I hate CMake. I hate autotools, too. But, if there's going to be a replacement for autotools, it's gotta be better than CMake. At least autotools is standard on every Linux/UNIX system these days. CMake is just another build dependency for very little gain.
Don't use them. Makefiles are fine. So far i haven't seen the need for configure magic. On the other hand, i do not work on software, which needs to compile on archaic AIX systems.
That's probably fine as long as you're just compiling .c to .o. I suspect it breaks down in the face of anything more complex. For instance, I've got a problem right now where I need to use objcopy to turn arbitrary binaries into .o files, and that requires knowledge about the toolchain on the user's machine which, as far as I can tell, can only be gathered by compiling a throwaway file and sniffing its output with objdump.
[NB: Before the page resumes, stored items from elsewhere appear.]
-- ==== Sys2Proof/Machine/Integer.lean ====
section
/-! DEFINITION. Integer and logic instructions of C (07, R208 to R210). -/
namespace Sys2Proof.Machine

/-- C writes a result to `g[d]` and issues on (R204, R206). -/
def result (d : Nat) (v : Word) (s : State) : Res := done .c { s with cx := s.cx.setG d v }

/-- One or zero. -/
def flag (b : Bool) : Word := if b then 1 else 0
/-- The signed lesser. -/
def smin (x y : Word) : Word := if x.slt y then x else y
/-- The signed greater. -/
def smax (x y : Word) : Word := if x.slt y then y else x
/-- The unsigned lesser. -/
def umin (x y : Word) : Word := if x < y then x else y
/-- The unsigned greater. -/
def umax (x y : Word) : Word := if x < y then y else x
/-- Bits [127:64] of the signed product. -/
def mulHigh (x y : Word) : Word := BitVec.ofInt 64 (x.toInt * y.toInt / 2 ^ 64)
/-- Bits [127:64] of the unsigned product. -/
def mulHighU (x y : Word) : Word := BitVec.ofNat 64 (x.toNat * y.toNat / 2 ^ 64)
/-- `DIV` (R210). -/
def divS (x y : Word) : Word :=
  if y = 0 then BitVec.allOnes 64
  else if x = BitVec.ofNat 64 (2 ^ 63) && y = BitVec.allOnes 64 then BitVec.ofNat 64 (2 ^ 63)
  else BitVec.ofInt 64 (x.toInt.tdiv y.toInt)
/-- `REM` (R210). -/
def remS (x y : Word) : Word :=
  if y = 0 then x
  else if x = BitVec.ofNat 64 (2 ^ 63) && y = BitVec.allOnes 64 then 0
  else BitVec.ofInt 64 (x.toInt.tmod y.toInt)
/-- `DIVN` (R210). -/
def divU (x y : Word) : Word := if y = 0 then BitVec.allOnes 64 else BitVec.ofNat 64 (x.toNat / y.toNat)
/-- `REMN` (R210). -/
def remU (x y : Word) : Word := if y = 0 then x else BitVec.ofNat 64 (x.toNat % y.toNat)
/-- Leading zero bits, 0 to 64. -/
def leadingZeros (x : Word) : Nat := if x = 0 then 64 else 63 - Nat.log2 x.toNat
/-- One bits, 0 to 64. -/
def popCount (x : Word) : Nat := ((List.range 64).filter fun k => bitOf x.toNat k).length
/-- An immediate as a 64-bit value. -/
def immW (i : Int) : Word := BitVec.ofInt 64 i

/-- `ADD` (R208, Table 7.1). -/
def execAdd (d a b : Nat) (s : State) : Res := result d ((s.cx.gr a) + (s.cx.gr b)) s
/-- `SUB` (R208, Table 7.1). -/
def execSub (d a b : Nat) (s : State) : Res := result d ((s.cx.gr a) - (s.cx.gr b)) s
/-- `AND` (R208, Table 7.1). -/
def execAnd (d a b : Nat) (s : State) : Res := result d ((s.cx.gr a) &&& (s.cx.gr b)) s
/-- `OR` (R208, Table 7.1). -/
def execOr (d a b : Nat) (s : State) : Res := result d ((s.cx.gr a) ||| (s.cx.gr b)) s
/-- `XOR` (R208, Table 7.1). -/
def execXor (d a b : Nat) (s : State) : Res := result d ((s.cx.gr a) ^^^ (s.cx.gr b)) s
/-- `SHL` (R208, Table 7.1). -/
def execShl (d a b : Nat) (s : State) : Res := result d ((s.cx.gr a) <<< ((s.cx.gr b).toNat % 64)) s
/-- `SHR` (R208, Table 7.1). -/
def execShr (d a b : Nat) (s : State) : Res := result d ((s.cx.gr a) >>> ((s.cx.gr b).toNat % 64)) s
/-- `SRA` (R208, Table 7.1). -/
def execSra (d a b : Nat) (s : State) : Res := result d ((s.cx.gr a).sshiftRight ((s.cx.gr b).toNat % 64)) s
/-- `MIN` (R208, Table 7.1). -/
def execMin (d a b : Nat) (s : State) : Res := result d (smin (s.cx.gr a) (s.cx.gr b)) s
/-- `MAX` (R208, Table 7.1). -/
def execMax (d a b : Nat) (s : State) : Res := result d (smax (s.cx.gr a) (s.cx.gr b)) s
/-- `MINN` (R208, Table 7.1). -/
def execMinn (d a b : Nat) (s : State) : Res := result d (umin (s.cx.gr a) (s.cx.gr b)) s
/-- `MAXN` (R208, Table 7.1). -/
def execMaxn (d a b : Nat) (s : State) : Res := result d (umax (s.cx.gr a) (s.cx.gr b)) s
/-- `SLT` (R208, Table 7.1). -/
def execSlt (d a b : Nat) (s : State) : Res := result d (flag ((s.cx.gr a).slt (s.cx.gr b))) s
/-- `SLTN` (R208, Table 7.1). -/
def execSltn (d a b : Nat) (s : State) : Res := result d (flag (decide ((s.cx.gr a) < (s.cx.gr b)))) s
/-- `SEQ` (R208, Table 7.1). -/
def execSeq (d a b : Nat) (s : State) : Res := result d (flag (decide ((s.cx.gr a) = (s.cx.gr b)))) s
/-- `MUL` (R208, Table 7.1). -/
def execMul (d a b : Nat) (s : State) : Res := result d ((s.cx.gr a) * (s.cx.gr b)) s
/-- `MULH` (R208, Table 7.1). -/
def execMulh (d a b : Nat) (s : State) : Res := result d (mulHigh (s.cx.gr a) (s.cx.gr b)) s
/-- `MULHN` (R208, Table 7.1). -/
def execMulhn (d a b : Nat) (s : State) : Res := result d (mulHighU (s.cx.gr a) (s.cx.gr b)) s
/-- `DIV` (R210). -/
def execDiv (d a b : Nat) (s : State) : Res := result d (divS (s.cx.gr a) (s.cx.gr b)) s
/-- `DIVN` (R210). -/
def execDivn (d a b : Nat) (s : State) : Res := result d (divU (s.cx.gr a) (s.cx.gr b)) s
/-- `REM` (R210). -/
def execRem (d a b : Nat) (s : State) : Res := result d (remS (s.cx.gr a) (s.cx.gr b)) s
/-- `REMN` (R210). -/
def execRemn (d a b : Nat) (s : State) : Res := result d (remU (s.cx.gr a) (s.cx.gr b)) s
/-- `CLZ` (R208). -/
def execClz (d a : Nat) (s : State) : Res := result d (BitVec.ofNat 64 (leadingZeros (s.cx.gr a))) s
/-- `POPC` (R208). -/
def execPopc (d a : Nat) (s : State) : Res := result d (BitVec.ofNat 64 (popCount (s.cx.gr a))) s
/-- `MOV` (R208). -/
def execMov (d a : Nat) (s : State) : Res := result d (s.cx.gr a) s
/-- `SEL` (R208): with c = 0 always g[b]. -/
def execSel (d c a b : Nat) (s : State) : Res := result d (if s.cx.gr c ≠ 0 then s.cx.gr a else s.cx.gr b) s
/-- `ADDI` (R209, Table 7.2). -/
def execAddi (d a : Nat) (imm : Int) (s : State) : Res := result d ((s.cx.gr a) + (immW imm)) s
/-- `ADDI` with an imm32 (R209, Table 7.2). -/
def execAddiLong (d a : Nat) (imm : Int) (s : State) : Res := result d ((s.cx.gr a) + (immW imm)) s
/-- `ANDI` (R209, Table 7.2). -/
def execAndi (d a : Nat) (imm : Int) (s : State) : Res := result d ((s.cx.gr a) &&& (immW imm)) s
/-- `ANDI` with an imm32 (R209, Table 7.2). -/
def execAndiLong (d a : Nat) (imm : Int) (s : State) : Res := result d ((s.cx.gr a) &&& (immW imm)) s
/-- `ORI` (R209, Table 7.2). -/
def execOri (d a : Nat) (imm : Int) (s : State) : Res := result d ((s.cx.gr a) ||| (immW imm)) s
/-- `ORI` with an imm32 (R209, Table 7.2). -/
def execOriLong (d a : Nat) (imm : Int) (s : State) : Res := result d ((s.cx.gr a) ||| (immW imm)) s
/-- `XORI` (R209, Table 7.2). -/
def execXori (d a : Nat) (imm : Int) (s : State) : Res := result d ((s.cx.gr a) ^^^ (immW imm)) s
/-- `XORI` with an imm32 (R209, Table 7.2). -/
def execXoriLong (d a : Nat) (imm : Int) (s : State) : Res := result d ((s.cx.gr a) ^^^ (immW imm)) s
/-- `SLTI` (R209, Table 7.2). -/
def execSlti (d a : Nat) (imm : Int) (s : State) : Res := result d (flag ((s.cx.gr a).slt (immW imm))) s
/-- `SLTI` with an imm32 (R209, Table 7.2). -/
def execSltiLong (d a : Nat) (imm : Int) (s : State) : Res := result d (flag ((s.cx.gr a).slt (immW imm))) s
/-- `SHLI` (R209). -/
def execShli (d a n : Nat) (s : State) : Res := result d (s.cx.gr a <<< (n % 64)) s
/-- `SHRI` (R209). -/
def execShri (d a n : Nat) (s : State) : Res := result d (s.cx.gr a >>> (n % 64)) s
/-- `SRAI` (R209). -/
def execSrai (d a n : Nat) (s : State) : Res := result d ((s.cx.gr a).sshiftRight (n % 64)) s
/-- `MOVI` (R209). -/
def execMovi (d : Nat) (imm : Int) (s : State) : Res := result d (immW imm) s
/-- `MOVI` with an imm32 (R209). -/
def execMoviLong (d : Nat) (imm : Int) (s : State) : Res := result d (immW imm) s

end Sys2Proof.Machine
end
That's exactly the sort of task which autotools is good at, but I'm desperately trying to find a different way to get at the information so I don't have to introduce autotools to what is otherwise an already... erm... interesting build chain.
Whoah! Hold on, now. autotools (and CMake) exists for a reason. They, in many cases make your life easier than maintaining makefiles. I do think make is much easier to work with (with some warts) than autotools, and it's certainly more comprehensible, since it's so much smaller and contains far fewer bits of magic. But, to just throw out everything autotools were designed to deal with doesn't make sense.
Sure, if your build is simple, make works fine. But, the projects I've worked on where autotools was used, simply using make would have been a horrible experience. And, in most cases, the projects started out using make by itself and then moved to using autotools when the number of platform specific makefiles became too big to maintain.
Custom-made build systems tend to break conventions that are useful to packagers (destdir) or home-directory installs (prefix) or developers (ccache, though your example isn't guilty of the last one). I'd rather build something that handles all this and integrates well everywhere than see variations that need custom patching.